## Exercise aim
Can you quote, word for word, every line from the first line of the records below through the line containing "s.cfg.maxBuf → (s.drbgAt 0).cookie = .valid →", and nothing else?

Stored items
########################################

/-- R222: `RAND_BYTES` is one generate call on slot 0 for each piece of at most 937 bytes, with empty additional input: the
outputs are joined, and a call that is not `OK` ends the command with its code and empty outputs and keeps the advances already
made. A singleton that is not live is first instantiated from the TRNG, whose failure is a `FAIL`. Without an auto-reseed in it
the pieces count one by one, and a single piece is what `DRBG_GENERATE g0` answers. -/
def Obligations.RandBytesAnswers : Prop :=
  (∀ (s : State) (n : BitVec 16),
    s.cryptoAllowed = true → n.toNat ≤ s.cfg.maxBuf → (s.drbgAt 0).cookie = .valid →
    let all := s.generateAll (randPieces n.toNat)
    exec (.randBytes n) s = .next { all.2.2 with out0 := all.2.1, out1 := [], res := all.1.code }) ∧
  (∀ (s s1 s2 : State) (n : BitVec 16) (e m : Bytes),
    s.cryptoAllowed = true → n.toNat ≤ s.cfg.maxBuf → (s.drbgAt 0).cookie = .invalid →
    s.trngBytes s.cfg.entropyBytes = (some e, s1) → s1.trngBytes s.cfg.nonceBytes = (some m, s2) →
    let all := ({ s2 with
      drbg := s.drbg.set 0 (Drbg.instantiate (e ++ m) s.cfg.defaultThreshold) } : State).generateAll (randPieces n.toNat)
    exec (.randBytes n) s = .next { all.2.2 with out0 := all.2.1, out1 := [], res := all.1.code }) ∧
  (∀ (s s1 s2 : State) (n : BitVec 16) (e : Bytes),
    s.cryptoAllowed = true → n.toNat ≤ s.cfg.maxBuf → (s.drbgAt 0).cookie = .invalid →
    (s.trngBytes s.cfg.entropyBytes = (none, s2) ∨
      s.trngBytes s.cfg.entropyBytes = (some e, s1) ∧ s1.trngBytes s.cfg.nonceBytes = (none, s2)) →
    exec (.randBytes n) s = .next { s2 with out0 := [], out1 := [], res := 1 }) ∧
  (∀ (s : State) (n : BitVec 16), s.cryptoAllowed = true → s.cfg.maxBuf < n.toNat →
    exec (.randBytes n) s = .next { s with out0 := [], out1 := [], res := 1 }) ∧
  ∀ (s : State) (n : Nat), (s.drbgAt 0).cookie = .valid →
    (s.drbgAt 0).reseedCounter.toNat + (n + 936) / 937 ≤ (s.drbgAt 0).reseedThreshold.toNat + 1 →
    (s.drbgAt 0).reseedCounter.toNat + (n + 936) / 937 ≤ s.cfg.noAutoReseed.toNat →
    let all := s.generateAll (randPieces n)
    let d := all.2.2.drbgAt 0
    all.1 = .ok ∧ all.2.1.length = n ∧ all.2.2 = { s with drbg := s.drbg.set 0 d } ∧ d.cookie = .valid ∧
      d.reseedThreshold = (s.drbgAt 0).reseedThreshold ∧
      d.reseedCounter.toNat = (s.drbgAt 0).reseedCounter.toNat + (n + 936) / 937 ∧
      (s.cryptoAllowed = true → 0 < s.cfg.nDrbg → 0 < n → n ≤ 937 →
        exec (.drbgGenerate 0 (BitVec.ofNat 16 n)) { s with in0 := [] } = .next { s with
          in0 := [], drbg := s.drbg.set 0 d, out0 := all.2.1, out1 := [], res := 0 })

/-! ## AES -/

/-- R320, R325, R326, R331: the one-block commands and the MAC, for the three key sizes; the prologue of all six commands
refuses another key size or a key of another length, and the one-block commands refuse other data than one block. -/
def Obligations.AesBlockCommands : Prop :=
  (∀ (s : State) (keysize : BitVec 4), s.cryptoAllowed = true →
    (2 < keysize.toNat ∨ s.in0.length ≠ 16 + 8 * keysize.toNat) →
    FailsUnlocked (.aesEcbEnc keysize) s ∧ FailsUnlocked (.aesEcbDec keysize) s ∧ FailsUnlocked (.aesCtr keysize) s ∧
      FailsUnlocked (.aesCbcEnc keysize) s ∧ FailsUnlocked (.aesCbcDec keysize) s ∧ FailsUnlocked (.aesCmac keysize) s) ∧
  (∀ (s : State) (keysize : BitVec 4), s.cryptoAllowed = true → s.in2.length ≠ 16 →
    FailsUnlocked (.aesEcbEnc keysize) s ∧ FailsUnlocked (.aesEcbDec keysize) s) ∧
  ∀ (s : State) (keysize : BitVec 4),
    s.cryptoAllowed = true → keysize.toNat ≤ 2 → s.in0.length = 16 + 8 * keysize.toNat →
    (s.in2.length = 16 → exec (.aesEcbEnc keysize) s = .next { s with
      engineBusy := false, out0 := aesE s.in0 s.in2, out1 := [], res := 0 }) ∧
    (s.in2.length = 16 → exec (.aesEcbDec keysize) s = .next { s with
      engineBusy := false, out0 := aesD s.in0 s.in2, out1 := [], res := 0 }) ∧
    exec (.aesCmac keysize) s = .next { s with
      engineBusy := false, out0 := aesCmac s.in0 s.in2, out1 := [], res := 0 }

/-- R327: byte `j` of the output of `AES_CTR` is byte `j` of the data xored with byte `j mod 16` of the encrypted counter
block `IV + j/16`, the counter wrapping at 2^128; an IV that is not 16 bytes fails. -/
def Obligations.AesCtrKeystream : Prop :=
  (∀ (s : State) (keysize : BitVec 4), s.cryptoAllowed = true → s.in1.length ≠ 16 → FailsUnlocked (.aesCtr keysize) s) ∧
  ∀ (s : State) (keysize : BitVec 4),
    s.cryptoAllowed = true → keysize.toNat ≤ 2 → s.in0.length = 16 + 8 * keysize.toNat → s.in1.length = 16 →
    ∃ out : Bytes, exec (.aesCtr keysize) s = .next { s with
        engineBusy := false, out0 := out, out1 := [], res := 0 } ∧
      out.length = s.in2.length ∧
      ∀ j, j < s.in2.length → out.getD j 0 =
        s.in2.getD j 0 ^^^ (aesE s.in0 (toBE ((be s.in1 + j / 16) % 2 ^ 128) 16)).getD (j % 16) 0

/-- R328, R329: the chaining of the two CBC commands, block by block, and the next IV in `OUT1`; an IV that is not 16 bytes and
data that is no whole number of blocks fail. -/
def Obligations.AesCbcChains : Prop :=
  (∀ (s : State) (keysize : BitVec 4), s.cryptoAllowed = true → (s.in1.length ≠ 16 ∨ s.in2.length % 16 ≠ 0) →
    FailsUnlocked (.aesCbcEnc keysize) s ∧ FailsUnlocked (.aesCbcDec keysize) s) ∧
  ∀ (s : State) (keysize : BitVec 4),
    s.cryptoAllowed = true → keysize.toNat ≤ 2 → s.in0.length = 16 + 8 * keysize.toNat → s.in1.length = 16 →
    s.in2.length % 16 = 0 →
    (∃ out : Bytes, exec (.aesCbcEnc keysize) s = .next { s with
        engineBusy := false, out0 := out,
        out1 := if s.in2 = [] then s.in1 else blockAt out (s.in2.length / 16 - 1), res := 0 } ∧
      out.length = s.in2.length ∧
      ∀ j, j < s.in2.length / 16 → blockAt out j =
        aesE s.in0 (xorBytes (blockAt s.in2 j) (if j = 0 then s.in1 else blockAt out (j - 1)))) ∧
    ∃ out : Bytes, exec (.aesCbcDec keysize) s = .next { s with
        engineBusy := false, out0 := out,
        out1 := if s.in2 = [] then s.in1 else blockAt s.in2 (s.in2.length / 16 - 1), res := 0 } ∧
      out.length = s.in2.length ∧
      ∀ j, j < s.in2.length / 16 → blockAt out j =
        xorBytes (aesD s.in0 (blockAt s.in2 j)) (if j = 0 then s.in1 else blockAt s.in2 (j - 1))

/-- R324, R332: decryption undoes encryption, for the block, CBC and CTR commands. -/
def Obligations.AesCommandsInvert : Prop :=
  ∀ (s : State) (keysize : BitVec 4),
    s.cryptoAllowed = true → keysize.toNat ≤ 2 → s.in0.length = 16 + 8 * keysize.toNat →
    (s.in2.length = 16 → ∃ t u, exec (.aesEcbEnc keysize) s = .next t ∧
      exec (.aesEcbDec keysize) { t with in2 := t.out0 } = .next u ∧ t.res = 0 ∧ u.res = 0 ∧ u.out0 = s.in2) ∧
    (s.in1.length = 16 → s.in2.length % 16 = 0 → ∃ t u, exec (.aesCbcEnc keysize) s = .next t ∧
      exec (.aesCbcDec keysize) { t with in2 := t.out0 } = .next u ∧ t.res = 0 ∧ u.res = 0 ∧ u.out0 = s.in2 ∧
      u.out1 = t.out1) ∧
    (s.in1.length = 16 → ∃ t u, exec (.aesCtr keysize) s = .next t ∧
      exec (.aesCtr keysize) { t with in2 := t.out0 } = .next u ∧ t.res = 0 ∧ u.res = 0 ∧ u.out0 = s.in2)

/-! ## RSA -/

/-- R281, R13: the exponentiation is the power, and `inv` is the inverse where one exists. -/
def Obligations.BignumFunctionsRight : Prop :=
  (∀ x k n : Nat, 3 ≤ n → modexp x k n = x ^ k % n) ∧
  ∀ a m : Nat, 1 < m → Nat.gcd a m = 1 → invMod a m < m ∧ a * invMod a m % m = 1

/-- R282, R283, R284: `MODEXP_PUB` answers the power; `MODEXP_BLINDED` answers `x^d * r^(e*d) * r^(-1) mod N` for the drawn
blinder `r`, whatever the mask; for a consistent key this is `x^d mod N` whatever the blinder. A blinder that is not
invertible gives `FAIL`, as do a bad key (R280, R300), operands of another length and an input that is not below the modulus. That
the blinder is drawn before the mask, and never 0, is the model's reading (log 4). -/
def Obligations.ModexpCommandsAnswer : Prop :=
  (∀ s : State, s.cryptoAllowed = true →
    (¬ KeyOk 512 s.in2 s.in3 (le s.in2) ∨ s.in0.length ≠ s.in2.length ∨ le s.in2 ≤ le s.in0 →
      FailsUnlocked .modexpPub s ∧ FailsUnlocked .modexpBlinded s) ∧
    (s.in1.length ≠ s.in2.length → FailsUnlocked .modexpBlinded s)) ∧
  (∀ s : State, s.cryptoAllowed = true → KeyOk 512 s.in2 s.in3 (le s.in2) → s.in0.length = s.in2.length →
    le s.in0 < le s.in2 →
    exec .modexpPub s = .next { s with
      engineBusy := false, out0 := toLE (le s.in0 ^ le s.in3 % le s.in2) s.in2.length, out1 := [], res := 0 }) ∧
  ∀ s : State, s.cryptoAllowed = true → KeyOk 512 s.in2 s.in3 (le s.in2) → s.in1.length = s.in2.length →
    s.in0.length = s.in2.length → le s.in0 < le s.in2 →
    (Nat.gcd s.nextBlinder (le s.in2) = 1 →
      ∃ y, y < le s.in2 ∧
        y * s.nextBlinder % le s.in2 = le s.in0 ^ le s.in1 * s.nextBlinder ^ (le s.in3 * le s.in1) % le s.in2 ∧
        exec .modexpBlinded s = .next { s with
          engineBusy := false, env := s.env.afterDraw.afterDraw, out0 := toLE y s.in2.length, out1 := [], res := 0 } ∧
        ((∀ t, Nat.gcd t (le s.in2) = 1 → t ^ (le s.in3 * le s.in1) % le s.in2 = t % le s.in2) →
          y = le s.in0 ^ le s.in1 % le s.in2)) ∧
    (Nat.gcd s.nextBlinder (le s.in2) ≠ 1 → exec .modexpBlinded s = .next { s with
      engineBusy := false, env := s.env.afterDraw, out0 := [], out1 := [], res := 1 })

/-- R296, R289, R290, R294: `RSA_ENCRYPT` with each padding answers the public power of its padded block, and fails where the
block is not below the modulus. The type 2 filler has `nb - len - 3` bytes, none of them 0, the OAEP seed as many as the hash;
how they are drawn is the model's choice (log 4). Illegal selectors (R295), a bad key (R280, R300) and a message one byte too
long or more fail, and draw nothing. -/
def Obligations.RsaEncryptAnswers : Prop :=
  (∀ (s : State) (padding hash : BitVec 4), s.cryptoAllowed = true →
    (¬ CipherSelectorsLegal padding hash ∨ ¬ KeyOk 256 s.in2 s.in3 (be s.in2) ∨
      padding = 0 ∧ s.in2.length < s.in0.length ∨ padding = 1 ∧ s.in2.length < s.in0.length + 11 ∨
      padding = 2 ∧ ∃ h, hashOfTag hash = some h ∧ s.in2.length < s.in0.length + 2 * h.digestBytes + 2) →
    FailsUnlocked (.rsaEncrypt padding hash) s) ∧
  ∀ s : State, s.cryptoAllowed = true → KeyOk 256 s.in2 s.in3 (be s.in2) →
    let nb := s.in2.length
    let n := be s.in2
    let finish := fun (em : Bytes) (env : Env) =>
      if be em < n then { s with
        engineBusy := false, env := env, out0 := toBE (be em ^ le s.in3 % n) nb, out1 := [], res := 0 }
      else { s with engineBusy := false, env := env, out0 := [], out1 := [], res := 1 }
    (s.in0.length ≤ nb →
      exec (.rsaEncrypt 0 0) s = .next (finish (List.replicate (nb - s.in0.length) 0x00 ++ s.in0) s.env)) ∧
    (s.in0.length + 11 ≤ nb →
      let filler := State.drawNonzeroBytes (nb - s.in0.length - 3) s
      filler.1.length = nb - s.in0.length - 3 ∧ (∀ b ∈ filler.1, b ≠ 0) ∧
      exec (.rsaEncrypt 1 0) s =
        .next (finish ([0x00, 0x02] ++ filler.1 ++ [0x00] ++ s.in0) filler.2.env)) ∧
    ∀ (hash : BitVec 4) (h : HashAlg), hash ≠ 2 → hashOfTag hash = some h →
      s.in0.length + 2 * h.digestBytes + 2 ≤ nb →
      let seed := State.drawBytes h.digestBytes s
      seed.1.length = h.digestBytes ∧
      exec (.rsaEncrypt 2 hash) s = .next (finish (oaepEncode h s.in1 s.in0 seed.1 nb) seed.2.env)

/-- R297: `RSA_DECRYPT` answers the message of the block that the blinded private exponentiation recovers, and `FAIL` where
it does not unpad; the exponent is the first `nb` bytes of `IN1`, the rest is the OAEP label. Illegal selectors (R295), a bad
key (R280, R300), wrong lengths, a ciphertext that is not below the modulus and a blinder that is not invertible fail. How the
blinder and the mask are drawn is the model's choice (log 4). -/
def Obligations.RsaDecryptAnswers : Prop :=
  (∀ (s : State) (padding hash : BitVec 4), s.cryptoAllowed = true →
    (¬ CipherSelectorsLegal padding hash ∨ ¬ KeyOk 256 s.in2 s.in3 (be s.in2) ∨ s.in0.length ≠ s.in2.length ∨
      s.in1.length < s.in2.length ∨ padding ≠ 2 ∧ s.in1.length ≠ s.in2.length ∨ be s.in2 ≤ be s.in0) →
    FailsUnlocked (.rsaDecrypt padding hash) s) ∧
  ∀ (s : State) (padding hash : BitVec 4) (pad : Padding),
    s.cryptoAllowed = true → KeyOk 256 s.in2 s.in3 (be s.in2) → cipherPadding padding hash = some pad →
    s.in0.length = s.in2.length → be s.in0 < be s.in2 → s.in2.length ≤ s.in1.length →
    (padding ≠ 2 → s.in1.length = s.in2.length) →
    (Nat.gcd s.nextBlinder (be s.in2) ≠ 1 → exec (.rsaDecrypt padding hash) s = .next { s with
      engineBusy := false, env := s.env.afterDraw, out0 := [], out1 := [], res := 1 }) ∧
    (Nat.gcd s.nextBlinder (be s.in2) = 1 →
    let d := be (s.in1.take s.in2.length)
    ∃ m, m < be s.in2 ∧
      m * s.nextBlinder % be s.in2 = be s.in0 ^ d * s.nextBlinder ^ (le s.in3 * d) % be s.in2 ∧
      exec (.rsaDecrypt padding hash) s = .next { s with
        engineBusy := false, env := s.env.afterDraw.afterDraw, out1 := [],
        out0 := (unpadCipher pad (s.in1.drop s.in2.length) (toBE m s.in2.length)).getD [],
        res := if (unpadCipher pad (s.in1.drop s.in2.length) (toBE m s.in2.length)).isSome then 0 else 1 })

########################################

## Result of the exercise
/-- R222: `RAND_BYTES` is one generate call on slot 0 for each piece of at most 937 bytes, with empty additional input: the
outputs are joined, and a call that is not `OK` ends the command with its code and empty outputs and keeps the advances already
made. A singleton that is not live is first instantiated from the TRNG, whose failure is a `FAIL`. Without an auto-reseed in it
the pieces count one by one, and a single piece is what `DRBG_GENERATE g0` answers. -/
def Obligations.RandBytesAnswers : Prop :=
  (∀ (s : State) (n : BitVec 16),
    s.cryptoAllowed = true → n.toNat ≤ s.cfg.maxBuf → (s.drbgAt 0).cookie = .valid →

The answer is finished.